-- ==== Sys2Proof/Machine/Dispatch.lean ====
section
/-! DEFINITION. The meaning of every command, one arm for each row of spec/opcode_table.json. -/

namespace Sys2Proof.Machine

def exec (i : Instr) (s : State) : Host.Outcome State Fault Refusal :=
  match i with
  | .startUp => Sys2Proof.Machine.execStartUp s
  | .resetAssert => Sys2Proof.Machine.execResetAssert s
  | .imageLoad acknowledged => Sys2Proof.Machine.execImageLoad acknowledged s
  | .storeFormat eraseFails => Sys2Proof.Machine.execStoreFormat eraseFails s
  | .storeScan => Sys2Proof.Machine.execStoreScan s
  | .requestStart port bytes => Sys2Proof.Machine.execRequestStart port bytes s
  | .frameError port => Sys2Proof.Machine.execFrameError port s
  | .notReady port => Sys2Proof.Machine.execNotReady port s
  | .responseRead port clocked => Sys2Proof.Machine.execResponseRead port clocked s
  | .nop h => Sys2Proof.Machine.execNop h s
  | .unassignedCode h code => Sys2Proof.Machine.execUnassignedCode h code s
  | .identify h => Sys2Proof.Machine.execIdentify h s
  | .statusRead h group => Sys2Proof.Machine.execStatusRead h group s
  | .noticesRead h => Sys2Proof.Machine.execNoticesRead h s
  | .noticeMask h mask => Sys2Proof.Machine.execNoticeMask h mask s
  | .portReset h => Sys2Proof.Machine.execPortReset h s
  | .saveSettings h => Sys2Proof.Machine.execSaveSettings h s
  | .savePageSent acknowledged => Sys2Proof.Machine.execSavePageSent acknowledged s
  | .eepromWriteComplete => Sys2Proof.Machine.execEepromWriteComplete s
  | .eepromWriteTimeout => Sys2Proof.Machine.execEepromWriteTimeout s
  | .pageReadbackComplete data => Sys2Proof.Machine.execPageReadbackComplete data s
  | .tankRead h tank part => Sys2Proof.Machine.execTankRead h tank part s
  | .alertRead h gauge => Sys2Proof.Machine.execAlertRead h gauge s
  | .entryWrite h entry rate duration link => Sys2Proof.Machine.execEntryWrite h entry rate duration link s
  | .entryPost h entry => Sys2Proof.Machine.execEntryPost h entry s
  | .entryRecall h entry => Sys2Proof.Machine.execEntryRecall h entry s
  | .entryRead h entry => Sys2Proof.Machine.execEntryRead h entry s
  | .scheduleKick h entry => Sys2Proof.Machine.execScheduleKick h entry s
  | .scheduleStop h => Sys2Proof.Machine.execScheduleStop h s
  | .leaseRenew h => Sys2Proof.Machine.execLeaseRenew h s
  | .hold h minutes => Sys2Proof.Machine.execHold h minutes s
  | .release h => Sys2Proof.Machine.execRelease h s
  | .worksSet h v => Sys2Proof.Machine.execWorksSet h v s
  | .drawRead h => Sys2Proof.Machine.execDrawRead h s
  | .tankClaim h tank => Sys2Proof.Machine.execTankClaim h tank s
  | .tankRelease h tank => Sys2Proof.Machine.execTankRelease h tank s
  | .tankSet h tank v => Sys2Proof.Machine.execTankSet h tank v s
  | .shapeSet h tank v => Sys2Proof.Machine.execShapeSet h tank v s
  | .channelBind h tank role v => Sys2Proof.Machine.execChannelBind h tank role v s
  | .drainRequest h tank m n => Sys2Proof.Machine.execDrainRequest h tank m n s
  | .drainStop h tank => Sys2Proof.Machine.execDrainStop h tank s
  | .grantAck h tank serial rate => Sys2Proof.Machine.execGrantAck h tank serial rate s
  | .cycleRead h tank => Sys2Proof.Machine.execCycleRead h tank s
  | .clockSet h time => Sys2Proof.Machine.execClockSet h time s
  | .readFrom h sequence => Sys2Proof.Machine.execReadFrom h sequence s
  | .readNext h => Sys2Proof.Machine.execReadNext h s
  | .archiveUpto h sequence => Sys2Proof.Machine.execArchiveUpto h sequence s
  | .closePeriod h => Sys2Proof.Machine.execClosePeriod h s
  | .countRead h outfall => Sys2Proof.Machine.execCountRead h outfall s
  | .spillSet h v => Sys2Proof.Machine.execSpillSet h v s
  | .gaugeSet h v => Sys2Proof.Machine.execGaugeSet h v s
  | .gaugeBind h gauge v => Sys2Proof.Machine.execGaugeBind h gauge v s
  | .storeRead h part => Sys2Proof.Machine.execStoreRead h part s
  | .rawLineChange c high => Sys2Proof.Machine.execRawLineChange c high s
  | .debounceAccept c => Sys2Proof.Machine.execDebounceAccept c s
  | .channelSettle c => Sys2Proof.Machine.execChannelSettle c s
  | .rainStuck c => Sys2Proof.Machine.execRainStuck c s
  | .levelSaturate c => Sys2Proof.Machine.execLevelSaturate c s
  | .levelSample c => Sys2Proof.Machine.execLevelSample c s
  | .levelStaleTimeout c => Sys2Proof.Machine.execLevelStaleTimeout c s
  | .levelFaultTimeout c => Sys2Proof.Machine.execLevelFaultTimeout c s
  | .gateEnd c => Sys2Proof.Machine.execGateEnd c s
  | .binBoundary => Sys2Proof.Machine.execBinBoundary s
  | .clearTimerExpiry => Sys2Proof.Machine.execClearTimerExpiry s
  | .entryExpiry => Sys2Proof.Machine.execEntryExpiry s
  | .leaseLapse => Sys2Proof.Machine.execLeaseLapse s
  | .holdExpiry => Sys2Proof.Machine.execHoldExpiry s
  | .confirmDeadline t => Sys2Proof.Machine.execConfirmDeadline t s
  | .tOnExpiry o => Sys2Proof.Machine.execTOnExpiry o s
  | .tOffExpiry o => Sys2Proof.Machine.execTOffExpiry o s
  | .intervalEnd o => Sys2Proof.Machine.execIntervalEnd o s
  | .flushTimerExpiry => Sys2Proof.Machine.execFlushTimerExpiry s
  | .pageHandover => Sys2Proof.Machine.execPageHandover s
  | .arrayOperationStart => Sys2Proof.Machine.execArrayOperationStart s
  | .pageProgramComplete ok => Sys2Proof.Machine.execPageProgramComplete ok s
  | .relocationCopyComplete ok => Sys2Proof.Machine.execRelocationCopyComplete ok s
  | .blockEraseComplete ok => Sys2Proof.Machine.execBlockEraseComplete ok s
  | .pageReadComplete sound => Sys2Proof.Machine.execPageReadComplete sound s

end Sys2Proof.Machine
end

○ ○ ○ ○ ○

= Required action =
Precisely the lines between those holding "Sys2Proof.Machine.execDrawRead h s" and "h outfall s", inclusive, are to be reproduced from the listing above, with nothing added.

= Exercise solution =
  | .drawRead h => Sys2Proof.Machine.execDrawRead h s
  | .tankClaim h tank => Sys2Proof.Machine.execTankClaim h tank s
  | .tankRelease h tank => Sys2Proof.Machine.execTankRelease h tank s
  | .tankSet h tank v => Sys2Proof.Machine.execTankSet h tank v s
  | .shapeSet h tank v => Sys2Proof.Machine.execShapeSet h tank v s
  | .channelBind h tank role v => Sys2Proof.Machine.execChannelBind h tank role v s
  | .drainRequest h tank m n => Sys2Proof.Machine.execDrainRequest h tank m n s
  | .drainStop h tank => Sys2Proof.Machine.execDrainStop h tank s
  | .grantAck h tank serial rate => Sys2Proof.Machine.execGrantAck h tank serial rate s
  | .cycleRead h tank => Sys2Proof.Machine.execCycleRead h tank s
  | .clockSet h time => Sys2Proof.Machine.execClockSet h time s
  | .readFrom h sequence => Sys2Proof.Machine.execReadFrom h sequence s
  | .readNext h => Sys2Proof.Machine.execReadNext h s
  | .archiveUpto h sequence => Sys2Proof.Machine.execArchiveUpto h sequence s
  | .closePeriod h => Sys2Proof.Machine.execClosePeriod h s
  | .countRead h outfall => Sys2Proof.Machine.execCountRead h outfall s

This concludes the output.